• Nenhum resultado encontrado

Apresentada a heterogeneidade da literatura sobre financeirização e introduzida a bibliometria como conhecimento e técnica, a presente dissertação buscou fornecer um panorama relativamente abrangente da progressiva literatura acerca da financeirização a partir de uma abordagem bibliométrica – com o uso do software VOSViewer. Em particular, por meio do agrupamento de veículos de publicação (revistas, livros, capítulos de livro etc.), referências, citações, autores e termos relacionados à financeirização, com a utilização de técnicas bibliométricas, foi possível identificar determinadas linhas de pesquisa nas quais o tema tem sido tratado. Desse modo, ainda que se admita a relevância da pesquisa bibliográfica convencional para a sistematização da literatura sobre determinado objeto, o uso da bibliometria aqui proposto oferece uma abordagem complementar à pesquisa, necessária considerando a extensão tomada pelo tema. Com efeito, os eventuais agrupamentos identificados adquirem um contorno mais preciso em termos de subáreas específicas, meios de publicação e autores, de modo a complementar os trabalhos já existentes sobre a temática. Vale ressaltar, nesse sentido, que parte dos elementos e grupos identificados anteriormente por esforços de sistematização da literatura de financeirização – tais como propostos por van der Zwan (2014), Gkanoutas-Leventis (2017) e van Treeck (2009), elencados no início desta dissertação – reaparecem e são confirmados, em linhas gerais, pela técnica e análise aqui sugeridas. Outros grupos, tais como a “financeirização das commodities” e parte relevante da “geografia da financeirização”, por sua vez, passam a se configurar como abordagens internamente coesas e relevantes no plano geral da literatura de financeirização (bem como de suas respectivas áreas do conhecimento). No mais, a presente forma de organização da

literatura procurou, ainda, sugerir diferenças e eventuais contribuições cruzadas entre os diferentes grupos.

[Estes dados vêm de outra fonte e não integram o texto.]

/-- TCMP_REACHED (R109). -/
def execTcmpReached (dt : Nat) (g : BargeIx) (k : Fin 4) (s : State) : Out := act s dt (compareReached g k)

/-- INTC_SWI_WRITE (R110). -/
def execIntcSwiWrite (dt : Nat) (g : BargeIx) (value : Word) (s : State) : Out := bargeAct s dt (regWriteBy g 0x142 value)

/-- BASIN_DBELL_WRITE (R231): a write through the bridge has no writer position and is ignored. -/
def execBasinDbellWrite (dt : Nat) (n : BasinIx) (src : Writer) (value : Word) (s : State) : Out :=
  bargeAct s dt fun s =>
    match src with
    | .barge g => if basinOf g = n then regWriteBy g 0x414 value s else s
    | .bridge => s

/-- BANK_OWN_WRITE (R213, R214): a barge's waits for its SYNC, the Harbourmaster's acts at once. -/
def execBankOwnWrite (dt : Nat) (n : BasinIx) (b : BankIx) (src : Writer) (value : Word) (s : State) : Out :=
  bargeAct s dt fun s =>
    match src with
    | .barge g => if basinOf g = n then regWriteBy g (0x400 + b.val) value s else s
    | .bridge => handover n b (low 7 value) none false s

/-- CODEMAP_WRITE (R228): the Harbourmaster's takes effect at once. -/
def execCodemapWrite (dt : Nat) (n : BasinIx) (p : Fin 4) (src : Writer) (value : Word) (s : State) : Out :=
  bargeAct s dt fun s =>
    match src with
    | .barge g => if basinOf g = n then regWriteBy g (0x410 + p.val) value s else s
    | .bridge => s.modBasin n fun x => { x with codemap := vput x.codemap p (low 2 value) }

/-- BC_PSW_WRITE (R101, R103, R137). -/
def execBcPswWrite (dt : Nat) (g : BargeIx) (value : Word) (s : State) : Out := bargeAct s dt (regWriteBy g 0 value)

/-- UNIT_CONTEXT_WRITE (R120). -/
def execUnitContextWrite (dt : Nat) (g : BargeIx) (word : BitVec 5) (value : Word) (s : State) : Out :=
  bargeAct s dt (regWriteBy g (0x40 + word.toNat) value)

/-- DATE_ARRIVAL (R155). -/
def execDateArrival (dt : Nat) (g : BargeIx) (s : State) : Out := act s dt (dateArrives g)

/-- RETRY_REQUEST_ARRIVAL (R156). -/
def execRetryRequestArrival (dt : Nat) (g : BargeIx) (s : State) : Out := act s dt (retryArrives g)

/-- DECISION_NOTICE_ARRIVAL (R109). -/
def execDecisionNoticeArrival (dt : Nat) (g : BargeIx) (s : State) : Out := act s dt (noticeArrives g)

/-- HALT_ENTRY (R411). -/
def execHaltEntry (dt : Nat) (g : BargeIx) (s : State) : Out := bargeAct s dt (haltStep g)

/-- DBG_HALT (R411, R412). -/
def execDbgHalt (dt : Nat) (g : BargeIx) (s : State) : Out := act s dt (requestHalt g 1 0)

/-- DBG_RESUME (R413). -/
def execDbgResume (dt : Nat) (g : BargeIx) (s : State) : Out :=
  act s dt (gated (fun s => (s.barges.get g).dbg.halted && debugAllowed s) (unhalt g false))

/-- DBG_STEP (R413). -/
def execDbgStep (dt : Nat) (g : BargeIx) (rivals : List Rival) (s : State) : Out := bargeAct s dt (stepBarge g rivals)

/-- DBG_PC_WRITE (R413). -/
def execDbgPcWrite (dt : Nat) (g : BargeIx) (value : Word) (s : State) : Out := act s dt (writeDbgPc g value)

/-- DBG_REGDATA_WRITE (R415). -/
def execDbgRegdataWrite (dt : Nat) (g : BargeIx) (value : Word) (s : State) : Out := act s dt (writeDbgReg g value)

end Sys2Proof.Machine
end

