/-- The number of entries of a ring (R358). -/
def ringSize (r : Ring) : Nat := if 4 ≤ r.log2n.toNat ∧ r.log2n.toNat ≤ 16 then 2 ^ r.log2n.toNat else 16

/-- Entries from index a on to index b in ring order. -/
def ringSpan (r : Ring) (a b : Nat) : Nat := (b + ringSize r - a % ringSize r) % ringSize r

/-- A host write of CI (R360): taken modulo the size, and ignored beyond PI. -/
def writeRci (i : Fin 4) (v : Dword) (s : State) : State :=
  let r := s.hif.ring.get i
  let c := bitsN v 0 16 % ringSize r
  if ringSpan r r.ci.toNat c ≤ ringSpan r r.ci.toNat r.pi.toNat then
    { s with hif := { s.hif with ring := vmod s.hif.ring i fun r => { r with ci := BitVec.ofNat 16 c } } }
  else s

/-- A host write of RCFG (R360). -/
def writeRcfg (i : Fin 4) (v : Dword) (s : State) : State :=
  let upd : Ring → Ring := fun r =>
    let r1 := if r.en then r else { r with log2n := fld v 0 5 }
    if bit v 8 then { r1 with en := true } else { r1 with en := false, pi := 0, ci := 0 }
  { s with
    hif := { s.hif with ring := vmod s.hif.ring i upd }
    ferry := { s.ferry with entry := s.ferry.entry.filter fun e => bit v 8 || e.1 != i } }

/-- The ring can take an entry (R360). -/
def ringRoom (r : Ring) : Bool := r.en && (r.pi.toNat + 1) % ringSize r != r.ci.toNat % ringSize r

/-- An entry answers a command (R380). -/
def isResponse (e : List Byte) : Bool := e.head? == some 1

/-- A ring has an entry to write and room for it (R360, R381). -/
def entryDue (s : State) (i : Fin 4) : Bool := !(s.fw.rings.get i).queue.isEmpty && ringRoom (s.hif.ring.get i)

/-! ### The egress requesters' lines (R370, R374, R376) -/

/-- A requester asks (R370): while its queue holds a descriptor; the Harbourmaster's while a ring has an entry to write (R360, log
entry 91). -/
def asks (s : State) (q : Fin 14) : Bool :=
  !(s.ferry.eq.get q).queue.isEmpty || (q == 12 && (List.finRange 4).any (entryDue s))

def State.modEq (s : State) (q : Fin 14) (f : EgReq → EgReq) : State := { s with ferry := { s.ferry with eq := vmod s.ferry.eq q f } }

/-- The start of the next XCLK, in which a line that rises now is registered (R376). -/
def nextXclk (s : State) : Nat := (xclk s + 1) * xclkPeriod s

/-- The XCLK a requester has asked without the grant, since it began (R376). -/
def askRun (s : State) (x : EgReq) : Nat := match x.askAt with
  | some a => xclk s - xclkAt s a
  | none => 0

/-- A change that may move a requester's line, which the arbiter registers at the end of the XCLK (R374): a line that rises without
the grant begins to wait, and one that falls has waited (R376). -/
def watchLine (q : Fin 14) (f : State → State) (s : State) : State :=
  let s1 := f s
  if asks s1 q = asks s q then s1
  else
    let k := xclk s
    s1.modEq q fun x =>
      let recent := x.edges.takeWhile fun e => decide (k ≤ e.1 + 2)
      let y := { x with edges := (k, asks s1 q) :: recent ++ (x.edges.drop recent.length).take 1 }
      if asks s1 q then { y with askAt := if s1.ferry.grant && s1.ferry.owner == q then x.askAt else some (nextXclk s) }
      else { y with askAt := none, waitN := x.waitN + BitVec.ofNat 48 (askRun s1 x) }

/-- A requester's line as it stood d XCLK before the end of the present one, registered (R374). -/
def lineBy (s : State) (d : Nat) (q : Fin 14) : Bool :=
  ((s.ferry.eq.get q).edges.find? fun e => decide (e.1 + d ≤ xclk s)).any fun e => e.2

/-- The grant ends with its requester's queue empty (R371). -/
def endGrant (s : State) : State :=
  if asks s s.ferry.owner then s
  else { s with ferry := { s.ferry with grant := false, parked := s.ferry.park, drawn := none } }

/-- The grant carries data for the first time since a lottery draw (R372): the bonuses change. -/
def settleBonus (s : State) : State :=
  match s.ferry.drawn with
  | none => s
  | some set =>
    let f := s.ferry
    { s with ferry := { f with
      drawn := none
      eq := Vector.ofFn fun q =>
        let x := f.eq.get q
        if q = f.owner then { x with bonus := 0 }
        else if bit set q.val ∧ x.tickets ≠ 0 then { x with bonus := satInc x.bonus } else x } }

Algumas limitações, no entanto, se colocam de maneira incontornável à aplicação da técnica bibliométrica, tais como a incompletude das bases de indexação e a especificidade do

software utilizada para os fins desse tipo de análise e, por conseguinte, do algoritmo utilizado

para a identificação dos agrupamentos na literatura. Optou-se, na presente dissertação, pela utilização da base de dados mais completa encontrada para o tema proposto (Scopus) e pela utilização de um programa amplamente reconhecido e disseminado entre especialistas da área. Além disso, uma limitação à replicação precisa do trabalho bibliométrico está na forma de acesso aos dados das bases de indexação, condicionando-se os dados obtidos ao momento de coleta. Isso porque a adição retroativa de publicações na base indexada faz com que a pesquisa bibliográfica realizada em tempos diferentes possa conduzir a resultados, ainda que ligeiramente, diferentes. Portanto, é necessário esclarecer que mapeamento referente ao período de 1992 a 2017 aqui sugerido para a literatura de financeirização é um retrato feito neste momento do tempo.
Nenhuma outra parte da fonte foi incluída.